К Шурику не хочется. В голове почему-то вертится: "И старый мир, как
пес бездомный..." При чем здесь "старый мир"? А вот пес к месту, только у
Блока, он, кажется, "безродный"...
Я решаю идти в редакцию. Мне надо подумать. По дороге я должен пройти
мимо дома Иры. Когда до него остается перейти через улицу, я уже знаю, что
возле подъезда остановлюсь, помедлю немного и пойду вверх по лестнице...
Я сумел уйти от Иры, не разбудив ее. Я тихо собрал вещи, бесшумно
оделся, без звука закрыл за собой дверь.
Теперь, когда я сижу в редакции, приходит мысль: она не спала, она
наблюдала сквозь щелки глаз, как я, путаясь в темноте, собираю одежонку, и
посмеивалась про себя.
Как она развеселилась, когда я попытался рассказать ей, что она -
Прекрасная Дама! Она смеялась, но я смеялся громче...
Семь утра, еще темно. Открываю окно. Воздух, холодный и влажный,
заползает под пиджак...
Появляется Шурик. Держится обиженно.
- Мог и предупредить, я беспокоился. Ты вернулся в лоно семьи!?

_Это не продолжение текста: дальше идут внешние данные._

/-- R46, R200 to R203, R205 to R208, R254, R260, R261, R277. That the part of a load that lies here is read at issue
and the rest later, a frame at a time, is log 10; that a granule may have been read ahead is log 11; that addresses
wrap is log 71. A lane that VPART leaves open where one register is both its operands is free (log 25). -/
def Obligations.VectorMemory : Prop :=
  ∀ (s : State) (t : Tok) (p : Pred) (v vi : BitVec 5) (k m : BitVec 4) (sp : Space) (lq : LoadQual) (sq : StoreQual), s.takes t → s.actSeq = .cmp →
    let u := s.taken t
    let ty := u.shape.ty
    let vl := u.shape.vl.toNat
    let go : Prop := elemCheck p sp .load (fun u => u.contig p k) s = .go
    let bump (inc : Bool) (w : State) : State :=
      if inc then w.setKreg k (w.kreg k + BitVec.ofNat 64 (if w.shape.ty = .k4 then (w.shape.vl.toNat + 1) / 2
        else w.shape.vl.toNat * (w.shape.ty.bits / 8))) else w
    let later (w : State) (b : Nat) : Prop := ∃ l, w.translate w.engWho b = .ok l ∧ w.postsTo w.engWho l = true
    let ahead (w : State) : State := if sp = .glob then w.dropAhead else w
    let frame (x : Nat × Bool × List LateByte) : Option (Option Nat × Nat) := (laneHome x).map (fun h => (h.2.dev, h.2.pa / 2 ^ 16))
    let parts (gs : List (List (Nat × Bool × List LateByte))) (ls : List (Nat × Bool × List LateByte)) : Prop :=
      gs.flatten.Perm ls ∧ (∀ g ∈ gs, g ≠ [] ∧ ∀ x ∈ g, ∀ y ∈ g, frame x = frame y) ∧
        gs.Pairwise (fun g h => ∀ x ∈ g, ∀ y ∈ h, frame x ≠ frame y)
    (∀ (e : EType) (ea : DWord) (i j : Nat), elemAt e ea i j =
      { lane := i, addr := (ea.toNat + (if e = .k4 then j / 2 else e.bits / 8 * j)) % 2 ^ 64, hi := e == .k4 && j % 2 == 1 }) ∧
    (∀ (w : State) (e : EType) (x : Elem),
      (w.lateElemAt e x = true ↔ later w x.addr ∨ later w ((x.addr + elemBytes e - 1) % 2 ^ 64)) ∧
      w.lateLane e (x.lane, x) = (x.lane, x.hi, (List.range (elemBytes e)).map (fun j => w.lateByte ((x.addr + j) % 2 ^ 64)))) ∧
    (∀ (w : State) (a : Nat) (l : Leaf), w.translate w.engWho a = .ok l →
      w.lateByte a = (if w.postsTo w.engWho l = true then .away a l else .here ((w.readSeen w.engWho l a 1).headD 0)) ∧
      w.byteAt .glob a = (if w.postsTo w.engWho l = true then (w.ownByte w.engWho l.dev l.pa).getD (w.readByte w.engWho l a l.pa)
        else w.readByte w.engWho l a l.pa)) ∧
    (∀ (w : State) (who : Who) (q : Post) (ps : List Post) (dev : Option Nat) (pa : Nat) (bs : List Byte) (b : Byte),
      w.posted = ps ++ [q] → q.kind = .write bs → q.leaf.dev = dev → bs[pa - q.leaf.pa]? = some b → q.leaf.pa ≤ pa →
      q.leads who = true → w.ownByte who dev pa = some b) ∧
    (∀ (w : State) (e : EType) (x : Nat × Bool × List LateByte) (g : List (Nat × Bool × List LateByte)) (pre post : List LateByte)
      (a : Nat) (l : Leaf), w.actSeq = .cmp → x.2.2 = pre ++ .away a l :: post → (∀ y ∈ pre, ∃ b, y = .here b) →
      laneHome x = some (a, l) ∧
      w.postLanes v e (x :: g) = ({ w with
        posted := w.posted ++ [{ num := w.postNum, who := { w.engWho with hyp := 0 }, leaf := l, va := a, kind := .vload v e (x :: g) }],
        postNum := w.postNum + 1 } : State).onHere (fun c => c.onEng .cmp (fun q => { q with away := q.away ++ [w.postNum] }))) ∧
    (∀ (w : State) (e : EType) (x : Elem) (l : Leaf), sp = .glob → w.peeks = [] → w.posted = [] →
      x.addr % 2 ^ 16 + elemBytes e ≤ 2 ^ 16 → w.access w.engWho .load x.addr (elemBytes e) = .ok l → w.elemBits sp e x =
      let b := leNat ((List.range (elemBytes e)).map (fun j => w.readByte w.engWho l (x.addr + j) (l.pa + j)))
      if e = .k4 then (if x.hi then b / 16 % 16 else b % 16) else b) ∧
    (∀ (w : State) (e : EType) (x : Elem), sp ≠ .glob → w.peeks = [] → w.elemBits sp e x =
      let b := leNat ((w.here).bufBytes sp x.addr (elemBytes e))
      if e = .k4 then (if x.hi then b / 16 % 16 else b % 16) else b) ∧
    (go → exec (.vld t p v k sp lq) s = .next (vecLoad t p v k sp lq false false u) ∧
      exec (.vldi t p v k sp lq) s = .next (vecLoad t p v k sp lq true false u)) ∧
    (elemCheck p sp .load (fun u => [u.oneElem k]) s = .go →
      exec (.vldb t p v k sp lq) s = .next (vecLoad t p v k sp lq false true u)) ∧
    (∀ (w : State) (inc one : Bool),
      let e (i : Nat) : Elem := elemAt w.shape.ty (w.kreg k) (if one then 0 else i) (if one then 0 else i)
      let gs := (if one then [e 0] else (w.lanesOn p).map e).flatMap (fun x => granules x.addr (elemBytes w.shape.ty))
      let late (i : Nat) : Bool := sp == .glob && w.lateElemAt w.shape.ty (e i)
      let lacking : Prop := ∃ g ∈ gs, g ∈ (w.here).empties sp ∧ w.seenGranule sp g = false
      let past (x : State) : State := (bump inc x).onHere (fun c => c.engRetire .cmp t)
      let cleared (x : State) : State :=
        if lq = .clearOnRead then x.onHere (fun c => c.drain sp (runGranules (runsOf w.shape.ty (if one then [e 0] else (w.lanesOn p).map e))))
        else x
      (∀ g, g ∈ runGranules (runsOf w.shape.ty (if one then [e 0] else (w.lanesOn p).map e)) ↔ g ∈ gs) ∧
      (w.predFalse p = true → vecLoad t p v k sp lq inc one w = past w) ∧
      (w.predFalse p = false →
        (lq ≠ .plain → lacking → vecLoad t p v k sp lq inc one w = w.onHere (fun c => c.setWait .cmp .fullEmpty)) ∧
        (lq = .plain ∨ ¬lacking →
          ∃ gs : List (List (Nat × Bool × List LateByte)),
            vecLoad t p v k sp lq inc one w = past (cleared (gs.foldl (fun x g => x.postLanes v w.shape.ty g)
              (ahead (w.setVreg v (setLanes (w.vreg v) w.shape.ty (fun i =>
                if i ∈ w.lanesOn p ∧ late i = false then some (w.elemBits sp w.shape.ty (e i)) else none)))))) ∧
            parts gs (((w.lanesOn p).filter late).map (fun i => w.lateLane w.shape.ty (i, e i)))))) ∧
    (∀ c : CoreId, (s.core c).cmp.eng.wait = .fullEmpty → s.engGoes c .cmp = true →
      let w : State := { s.onCore c (fun k => k.setWait .cmp .none) with actCore := c, actSeq := .cmp }
      let at_ (i : Instr) : Prop := (s.core c).instrAt .cmp .cmp 32768 (s.core c).cmp.eng.pc = i
      (at_ (.vld t p v k sp lq) → exec (.fullEmptyWaitDone c) s = .next (vecLoad t p v k sp lq false false w)) ∧
      (at_ (.vldi t p v k sp lq) → exec (.fullEmptyWaitDone c) s = .next (vecLoad t p v k sp lq true false w)) ∧
      (at_ (.vldb t p v k sp lq) → exec (.fullEmptyWaitDone c) s = .next (vecLoad t p v k sp lq false true w))) ∧
    (∀ (w : State) (rs : List (Nat × List Byte)), w.storeRuns sp sq rs =
      let x := rs.foldl (fun (x : State) r => x.putAt sp r.1 r.2) w
      if sq = .setFull then x.onHere (fun c => c.fill sp (rs.flatMap (fun r => granules r.1 r.2.length))) else x) ∧
    (∀ (i : Instr) (inc : Bool), (i, inc) ∈ [(Instr.vst t p v k sp sq, false), (.vsti t p v k sp sq, true)] →
      storeCheck p sp (fun u => u.contig p k) s = .go →
      let es := u.contig p k
      let rs := byteRuns (u.outBytes sp ty (u.vreg v) es)
      (u.predFalse p = true → exec i s = .next (s.past (bump inc u) t)) ∧
      (u.predFalse p = false →
        (keepsNibble ty es = false → exec i s = .next (s.past (bump inc (u.storeRuns sp sq rs)) t)) ∧
        (keepsNibble ty es = true → exec i s = .next (u.beginNib t sp (sq == .setFull) rs inc k)) ∧
        (sp ≠ .glob → ∀ e ∈ es, let w := u.storeRuns sp sq rs;
          leNat ((w.here).bufBytes sp e.addr (elemBytes ty)) / (if e.hi then 16 else 1) % 2 ^ ty.bits = laneOf (u.vreg v) ty e.lane))) ∧
    (∀ e : List Elem, keepsNibble ty e = true ↔ ty = .k4 ∧ ∃ x ∈ e, ∀ y ∈ e, y.addr = x.addr → y.hi = x.hi) ∧
    (∀ (w : State) (fill inc : Bool) (rs : List (Nat × List Byte)), sp ≠ .glob →
      let x := w.beginNib t sp fill rs inc k
      (∀ b a, (x.here).bufByte b a = (w.here).bufByte b a) ∧ x.mem = w.mem ∧ (x.here).cmp.eng.wait = .nibble ∧
      let done := (bump inc (x.storeRuns sp (if fill then .setFull else .plain) rs)).onHere (fun c =>
        c.onCmp (fun q => { q with nib := none }))
      (x.runRefuted x.actCore .cmp = false → x.finishNib = done.onHere (fun c => c.engRetire .cmp t)) ∧
      (x.runRefuted x.actCore .cmp = true → x.finishNib = done.onHere (fun c => (c.dropSerial .cmp).abandon .cmp))) ∧
    (∀ (w : State) (c : CoreId), (w.core c).cmp.eng.wait = .nibble → w.halts c = false → (w.core c).hold = false →
      (w.core c).cmp.eng.cur.isSome = true → (w.core c).cmp.eng.halted = false →
      runAct (.seq c .cmp) w = .next ({ w with actCore := c, actSeq := .cmp }.finishNib)) ∧
    (let rs := byteRuns (s.vstuBytes p v k);
      (rs ≠ [] → vecCheck sp .store (rs.map (fun r => (r.1, r.2.length))) s = .go) →
      exec (.vstu t p v k sp sq) s = .next (s.past (u.storeRuns sp sq (byteRuns (((List.range 256).filter (fun j =>
        (u.predOf p).getLsbD j != p.neg)).map (fun j => (((u.kreg k).toNat + j) % 2 ^ 64, BitVec.ofNat 8 ((u.vreg v).toNat / 256 ^ j)))))) t)) ∧
    (let at_ (i : Nat) : Elem := elemAt ty (u.kreg k) i (indexOf (u.vreg vi) i)
      let on := (u.lanesOn p).filter (fun i => decide (i < 64))
      let hole (i : Nat) : Bool := indexOf (u.vreg vi) i == 0xFFFFFFFF
      let late (i : Nat) : Bool := !hole i && sp == .glob && u.lateElemAt ty (at_ i)
      let read (w : State) : State := if ∀ i ∈ on, hole i = true then w else ahead w
      elemCheck p sp .load (fun u => u.indexed p vi k) s = .go →
      ∃ gs : List (List (Nat × Bool × List LateByte)),
        exec (.vgath t p v vi k sp) s = .next (s.past (gs.foldl (fun x g => x.postLanes v ty g)
          (read (u.setVreg v (setLanes (u.vreg v) ty (fun i =>
            if i ∈ on ∧ late i = false then some (if hole i then 0 else u.elemBits sp ty (at_ i)) else none))))) t) ∧
        parts gs ((on.filter late).map (fun i => u.lateLane ty (i, at_ i)))) ∧
    (∀ (w : State) (x : VReg) (es : List Elem) (e : Elem), w.scatRuns sp x (es ++ [e]) = w.scatRuns sp x es ++
      [(e.addr, if w.shape.ty = .k4 then
          [setNibble ((lastByte (w.scatRuns sp x es) e.addr).getD (w.byteAt sp e.addr)) e.hi (laneOf x w.shape.ty e.lane)]
        else leBytes (elemBytes w.shape.ty) (laneOf x w.shape.ty e.lane))]) ∧
    (let es := u.indexed p vi k;
      storeCheck p sp (fun u => u.indexed p vi k) s = .go →
      (keepsNibble ty es = false → exec (.vscat t p v vi k sp) s = .next (s.past (u.storeRuns sp .plain (u.scatRuns sp (u.vreg v) es)) t)) ∧
      (keepsNibble ty es = true → exec (.vscat t p v vi k sp) s = .next (u.beginNib t sp false (u.scatRuns sp (u.vreg v) es) false k)) ∧
      (sp ≠ .glob → ∀ (pre post : List Elem) (e : Elem), es = pre ++ e :: post →
        (∀ x ∈ post, x.addr + elemBytes ty ≤ e.addr ∨ e.addr + elemBytes ty ≤ x.addr ∨ (ty = .k4 ∧ x.hi ≠ e.hi)) →
        let w := u.storeRuns sp .plain (u.scatRuns sp (u.vreg v) es)
        leNat ((w.here).bufBytes sp e.addr (elemBytes ty)) / (if e.hi then 16 else 1) % 2 ^ ty.bits = laneOf (u.vreg v) ty e.lane)) ∧
    (let on := u.lanesOn p
      let key (i : Nat) : Bool := decide (laneOf (u.vreg vi) ty i ≠ 0)
      let ts := (on.filter key).map (fun i => laneOf (u.vreg v) ty i)
      let fs := (on.filter (fun i => !key i)).map (fun i => laneOf (u.vreg v) ty i)
      let pack (x : VReg) (xs : List Nat) : VReg := setLanes x ty (fun i => if i < vl then some (xs.getD i 0) else none)
      (on = [] → exec (.vpart t p v vi m) s = .next (s.past u t)) ∧
      (on ≠ [] → v ≠ vi → exec (.vpart t p v vi m) s = .next (s.past
        (((u.setKreg m (BitVec.ofNat 64 ts.length)).setVreg v (pack (u.vreg v) ts)).setVreg vi (pack (u.vreg vi) fs)) t)) ∧
      (on ≠ [] → v = vi → ∃ x : VReg, exec (.vpart t p v vi m) s = .next (s.past
          ({ u.setKreg m (BitVec.ofNat 64 ts.length) with freeCtr := u.freeCtr + 1 }.setVreg v x) t) ∧
        ∀ i < lanesOf ty, (vl ≤ i → laneOf x ty i = laneOf (u.vreg v) ty i) ∧
          (i < vl → ts.getD i 0 = fs.getD i 0 → laneOf x ty i = ts.getD i 0))) ∧
    exec (.vperm t p v vi) s = .next (s.past (u.setVreg v (setLanes (u.vreg v) ty (fun i =>
      if i ∈ u.lanesOn p then
        some (if laneOf (u.vreg vi) ty i < vl then laneOf (u.vreg v) ty (laneOf (u.vreg vi) ty i) else 0)
      else none))) t)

- Зашел к знакомому и застрял. Извини.
- У тебя ухо в помаде. Пойди отмой.
Насчет помады, конечно, блеф. Но "отмыть" - идея. Внизу у нас имеется
душ для типографских работников. Отличная вещь - душ, хорошо проясняет
голову.
После душа меняю рубашку. По настоянию жены я всегда храню на работе
свежую рубашку, и вот - пригодилась.
Захожу к Амирану. Он протягивает мне сегодняшний номер нашей газеты.
На четвертой полосе некролог с фотографией. После ретуши Толя не похож на
себя. Вторую полосу открывает материал под призывным заголовком; "Работать
лучше!" Под ним подпись в рамке "А. Ножкин", "Работать лучше!" - то самое
серо-буро-малиновое, что получилось из фельетона о строительстве Дворца
муз. Амиран разводит руками: "Шеф приказал в один номер с некрологом..."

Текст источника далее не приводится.